#### INPUT DATA:
=======
theorem kept_is_mk {m : Nat} {s0 : State} {fuse_ : Fuse} {boot_ : Boot} {rseq_ : Word} {freeCtr_ : Nat} {pending_ : List Instr} {regs_ : List (Nat × Word)} {staged_ : List Staged} {captured_ : List Captured} {lastStatus_ : List LastStatus} {q_ : Queues} {time_ : Time} {conds_ : List CondSpan} {inputs_ : Vector Input 4} {slices_ : Vector SliceSt 96} {demods_ : Vector Demod 96} {planGen_ : Nat} {snaps_ : Vector Snap 4} {beds_ : Vector Bed 12} {decs_ : Vector Dec 24} {slots_ : Vector Slot 32} {afdb_ : List AfIdentity} {afNext_ : List AfNews} {survey_ : List SurveyVisit} {strms_ : Vector Strm 512} {bunds_ : Vector Bund 64} {squeues_ : Vector StrmQueue 9} {skeys_ : Vector StreamKeys 4} {clk_ : Clk} {pwr_ : Pwr} {pmb_ : Vector PmbSlot 4} {pmbSent_ : List PmbCmd} {sec_ : Sec} {log_ : ErrLog} {temps_ : Temps} {ports_ : Vector Prt 2} {ring_ : Ring} {twb_ : Twb} {smc_ : Smc} {aud_ : Aud} {cal_ : Cal} {snd_ : Snd} {loam_ : Loam} {mfp_ : Vector Mfp 4} :
    Kept m s0 (State.mk fuse_ boot_ rseq_ freeCtr_ pending_ regs_ staged_ captured_ lastStatus_ q_ time_ conds_ inputs_ slices_ demods_ planGen_ snaps_ beds_ decs_ slots_ afdb_ afNext_ survey_ strms_ bunds_ squeues_ skeys_ clk_ pwr_ pmb_ pmbSent_ sec_ log_ temps_ ports_ ring_ twb_ smc_ aud_ cal_ snd_ loam_ mfp_) ↔ KeptMk m s0 fuse_ boot_ rseq_ freeCtr_ pending_ regs_ staged_ captured_ lastStatus_ q_ time_ conds_ inputs_ slices_ demods_ planGen_ snaps_ beds_ decs_ slots_ afdb_ afNext_ survey_ strms_ bunds_ squeues_ skeys_ clk_ pwr_ pmb_ pmbSent_ sec_ log_ temps_ ports_ ring_ twb_ smc_ aud_ cal_ snd_ loam_ mfp_ := Iff.rfl

/-- An update of fields in the set. -/
theorem kept_mk {m : Nat} {s0 s : State} {boot_ : Boot} {rseq_ : Word} {freeCtr_ : Nat} {staged_ : List Staged} {captured_ : List Captured} {lastStatus_ : List LastStatus} {q_ : Queues} {time_ : Time} {conds_ : List CondSpan} {inputs_ : Vector Input 4} {slices_ : Vector SliceSt 96} {demods_ : Vector Demod 96} {planGen_ : Nat} {snaps_ : Vector Snap 4} {beds_ : Vector Bed 12} {decs_ : Vector Dec 24} {slots_ : Vector Slot 32} {afdb_ : List AfIdentity} {afNext_ : List AfNews} {survey_ : List SurveyVisit} {strms_ : Vector Strm 512} {bunds_ : Vector Bund 64} {squeues_ : Vector StrmQueue 9} {skeys_ : Vector StreamKeys 4} {clk_ : Clk} {pwr_ : Pwr} {pmb_ : Vector PmbSlot 4} {pmbSent_ : List PmbCmd} {sec_ : Sec} {log_ : ErrLog} {temps_ : Temps} {ports_ : Vector Prt 2} {ring_ : Ring} {twb_ : Twb} {smc_ : Smc} {aud_ : Aud} {cal_ : Cal} {snd_ : Snd} {loam_ : Loam} {mfp_ : Vector Mfp 4} (h : Kept m s0 s)
    (h_boot : m.testBit 0 = true ∨ boot_ = s.boot := by first | exact .inl (by decide) | exact .inr rfl)
    (h_rseq : m.testBit 1 = true ∨ rseq_ = s.rseq := by first | exact .inl (by decide) | exact .inr rfl)
    (h_freeCtr : m.testBit 2 = true ∨ freeCtr_ = s.freeCtr := by first | exact .inl (by decide) | exact .inr rfl)
    (h_staged : m.testBit 4 = true ∨ staged_ = s.staged := by first | exact .inl (by decide) | exact .inr rfl)
    (h_captured : m.testBit 5 = true ∨ captured_ = s.captured := by first | exact .inl (by decide) | exact .inr rfl)
    (h_lastStatus : m.testBit 6 = true ∨ lastStatus_ = s.lastStatus := by first | exact .inl (by decide) | exact .inr rfl)
    (h_q : m.testBit 7 = true ∨ q_ = s.q := by first | exact .inl (by decide) | exact .inr rfl)
    (h_time : m.testBit 8 = true ∨ time_ = s.time := by first | exact .inl (by decide) | exact .inr rfl)
    (h_conds : m.testBit 9 = true ∨ conds_ = s.conds := by first | exact .inl (by decide) | exact .inr rfl)
    (h_inputs : m.testBit 10 = true ∨ inputs_ = s.inputs := by first | exact .inl (by decide) | exact .inr rfl)
    (h_slices : m.testBit 11 = true ∨ slices_ = s.slices := by first | exact .inl (by decide) | exact .inr rfl)
    (h_demods : m.testBit 12 = true ∨ demods_ = s.demods := by first | exact .inl (by decide) | exact .inr rfl)
    (h_planGen : m.testBit 13 = true ∨ planGen_ = s.planGen := by first | exact .inl (by decide) | exact .inr rfl)
    (h_snaps : m.testBit 14 = true ∨ snaps_ = s.snaps := by first | exact .inl (by decide) | exact .inr rfl)
    (h_beds : m.testBit 15 = true ∨ beds_ = s.beds := by first | exact .inl (by decide) | exact .inr rfl)
    (h_decs : m.testBit 16 = true ∨ decs_ = s.decs := by first | exact .inl (by decide) | exact .inr rfl)
    (h_slots : m.testBit 17 = true ∨ slots_ = s.slots := by first | exact .inl (by decide) | exact .inr rfl)
    (h_afdb : m.testBit 18 = true ∨ afdb_ = s.afdb := by first | exact .inl (by decide) | exact .inr rfl)
    (h_afNext : m.testBit 19 = true ∨ afNext_ = s.afNext := by first | exact .inl (by decide) | exact .inr rfl)
    (h_survey : m.testBit 20 = true ∨ survey_ = s.survey := by first | exact .inl (by decide) | exact .inr rfl)
    (h_strms : m.testBit 21 = true ∨ strms_ = s.strms := by first | exact .inl (by decide) | exact .inr rfl)
    (h_bunds : m.testBit 22 = true ∨ bunds_ = s.bunds := by first | exact .inl (by decide) | exact .inr rfl)
    (h_squeues : m.testBit 23 = true ∨ squeues_ = s.squeues := by first | exact .inl (by decide) | exact .inr rfl)
    (h_skeys : m.testBit 24 = true ∨ skeys_ = s.skeys := by first | exact .inl (by decide) | exact .inr rfl)
    (h_clk : m.testBit 25 = true ∨ clk_ = s.clk := by first | exact .inl (by decide) | exact .inr rfl)
    (h_pwr : m.testBit 26 = true ∨ pwr_ = s.pwr := by first | exact .inl (by decide) | exact .inr rfl)
    (h_pmb : m.testBit 27 = true ∨ pmb_ = s.pmb := by first | exact .inl (by decide) | exact .inr rfl)
    (h_pmbSent : m.testBit 28 = true ∨ pmbSent_ = s.pmbSent := by first | exact .inl (by decide) | exact .inr rfl)
    (h_sec : m.testBit 29 = true ∨ sec_ = s.sec := by first | exact .inl (by decide) | exact .inr rfl)
    (h_log : m.testBit 30 = true ∨ log_ = s.log := by first | exact .inl (by decide) | exact .inr rfl)
    (h_temps : m.testBit 31 = true ∨ temps_ = s.temps := by first | exact .inl (by decide) | exact .inr rfl)
    (h_ports : m.testBit 32 = true ∨ ports_ = s.ports := by first | exact .inl (by decide) | exact .inr rfl)
    (h_ring : m.testBit 33 = true ∨ ring_ = s.ring := by first | exact .inl (by decide) | exact .inr rfl)
    (h_twb : m.testBit 34 = true ∨ twb_ = s.twb := by first | exact .inl (by decide) | exact .inr rfl)
    (h_smc : m.testBit 35 = true ∨ smc_ = s.smc := by first | exact .inl (by decide) | exact .inr rfl)
    (h_aud : m.testBit 36 = true ∨ aud_ = s.aud := by first | exact .inl (by decide) | exact .inr rfl)
    (h_cal : m.testBit 37 = true ∨ cal_ = s.cal := by first | exact .inl (by decide) | exact .inr rfl)
    (h_snd : m.testBit 38 = true ∨ snd_ = s.snd := by first | exact .inl (by decide) | exact .inr rfl)
    (h_loam : m.testBit 39 = true ∨ loam_ = s.loam := by first | exact .inl (by decide) | exact .inr rfl)
    (h_mfp : m.testBit 40 = true ∨ mfp_ = s.mfp := by first | exact .inl (by decide) | exact .inr rfl)
    (h_cmd : m.testBit 41 = true ∨ q_.cmd = s.q.cmd := by first | exact .inl (by decide) | exact .inr rfl) :
    KeptMk m s0 s.fuse boot_ rseq_ freeCtr_ s.pending s.regs staged_ captured_ lastStatus_ q_ time_ conds_ inputs_ slices_ demods_ planGen_ snaps_ beds_ decs_ slots_ afdb_ afNext_ survey_ strms_ bunds_ squeues_ skeys_ clk_ pwr_ pmb_ pmbSent_ sec_ log_ temps_ ports_ ring_ twb_ smc_ aud_ cal_ snd_ loam_ mfp_ :=
  ⟨h.fuse, h.pending, h.wf, fun x => (h_boot.resolve_left (by rw [x]; decide)).trans (h.boot x), fun x => (h_rseq.resolve_left (by rw [x]; decide)).trans (h.rseq x), fun x => (h_freeCtr.resolve_left (by rw [x]; decide)).trans (h.freeCtr x), h.regs, fun x => (h_staged.resolve_left (by rw [x]; decide)).trans (h.staged x), fun x => (h_captured.resolve_left (by rw [x]; decide)).trans (h.captured x), fun x => (h_lastStatus.resolve_left (by rw [x]; decide)).trans (h.lastStatus x), fun x => (h_q.resolve_left (by rw [x]; decide)).trans (h.q x), fun x => (h_time.resolve_left (by rw [x]; decide)).trans (h.time x), fun x => (h_conds.resolve_left (by rw [x]; decide)).trans (h.conds x), fun x => (h_inputs.resolve_left (by rw [x]; decide)).trans (h.inputs x), fun x => (h_slices.resolve_left (by rw [x]; decide)).trans (h.slices x), fun x => (h_demods.resolve_left (by rw [x]; decide)).trans (h.demods x), fun x => (h_planGen.resolve_left (by rw [x]; decide)).trans (h.planGen x), fun x => (h_snaps.resolve_left (by rw [x]; decide)).trans (h.snaps x), fun x => (h_beds.resolve_left (by rw [x]; decide)).trans (h.beds x), fun x => (h_decs.resolve_left (by rw [x]; decide)).trans (h.decs x), fun x => (h_slots.resolve_left (by rw [x]; decide)).trans (h.slots x), fun x => (h_afdb.resolve_left (by rw [x]; decide)).trans (h.afdb x), fun x => (h_afNext.resolve_left (by rw [x]; decide)).trans (h.afNext x), fun x => (h_survey.resolve_left (by rw [x]; decide)).trans (h.survey x), fun x => (h_strms.resolve_left (by rw [x]; decide)).trans (h.strms x), fun x => (h_bunds.resolve_left (by rw [x]; decide)).trans (h.bunds x), fun x => (h_squeues.resolve_left (by rw [x]; decide)).trans (h.squeues x), fun x => (h_skeys.resolve_left (by rw [x]; decide)).trans (h.skeys x), fun x => (h_clk.resolve_left (by rw [x]; decide)).trans (h.clk x), fun x => (h_pwr.resolve_left (by rw [x]; decide)).trans (h.pwr x), fun x => (h_pmb.resolve_left (by rw [x]; decide)).trans (h.pmb x), fun x => (h_pmbSent.resolve_left (by rw [x]; decide)).trans (h.pmbSent x), fun x => (h_sec.resolve_left (by rw [x]; decide)).trans (h.sec x), fun x => (h_log.resolve_left (by rw [x]; decide)).trans (h.log x), fun x => (h_temps.resolve_left (by rw [x]; decide)).trans (h.temps x), fun x => (h_ports.resolve_left (by rw [x]; decide)).trans (h.ports x), fun x => (h_ring.resolve_left (by rw [x]; decide)).trans (h.ring x), fun x => (h_twb.resolve_left (by rw [x]; decide)).trans (h.twb x), fun x => (h_smc.resolve_left (by rw [x]; decide)).trans (h.smc x), fun x => (h_aud.resolve_left (by rw [x]; decide)).trans (h.aud x), fun x => (h_cal.resolve_left (by rw [x]; decide)).trans (h.cal x), fun x => (h_snd.resolve_left (by rw [x]; decide)).trans (h.snd x), fun x => (h_loam.resolve_left (by rw [x]; decide)).trans (h.loam x), fun x => (h_mfp.resolve_left (by rw [x]; decide)).trans (h.mfp x), fun x => (h_cmd.resolve_left (by rw [x]; decide)).trans (h.cmd x)⟩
=======
#### EXERCISE BRIEF:
Return a copy of each line in the records above that has "KeptMk" in it.

#### EXPECTED ANSWER:
    Kept m s0 (State.mk fuse_ boot_ rseq_ freeCtr_ pending_ regs_ staged_ captured_ lastStatus_ q_ time_ conds_ inputs_ slices_ demods_ planGen_ snaps_ beds_ decs_ slots_ afdb_ afNext_ survey_ strms_ bunds_ squeues_ skeys_ clk_ pwr_ pmb_ pmbSent_ sec_ log_ temps_ ports_ ring_ twb_ smc_ aud_ cal_ snd_ loam_ mfp_) ↔ KeptMk m s0 fuse_ boot_ rseq_ freeCtr_ pending_ regs_ staged_ captured_ lastStatus_ q_ time_ conds_ inputs_ slices_ demods_ planGen_ snaps_ beds_ decs_ slots_ afdb_ afNext_ survey_ strms_ bunds_ squeues_ skeys_ clk_ pwr_ pmb_ pmbSent_ sec_ log_ temps_ ports_ ring_ twb_ smc_ aud_ cal_ snd_ loam_ mfp_ := Iff.rfl
    KeptMk m s0 s.fuse boot_ rseq_ freeCtr_ s.pending s.regs staged_ captured_ lastStatus_ q_ time_ conds_ inputs_ slices_ demods_ planGen_ snaps_ beds_ decs_ slots_ afdb_ afNext_ survey_ strms_ bunds_ squeues_ skeys_ clk_ pwr_ pmb_ pmbSent_ sec_ log_ temps_ ports_ ring_ twb_ smc_ aud_ cal_ snd_ loam_ mfp_ :=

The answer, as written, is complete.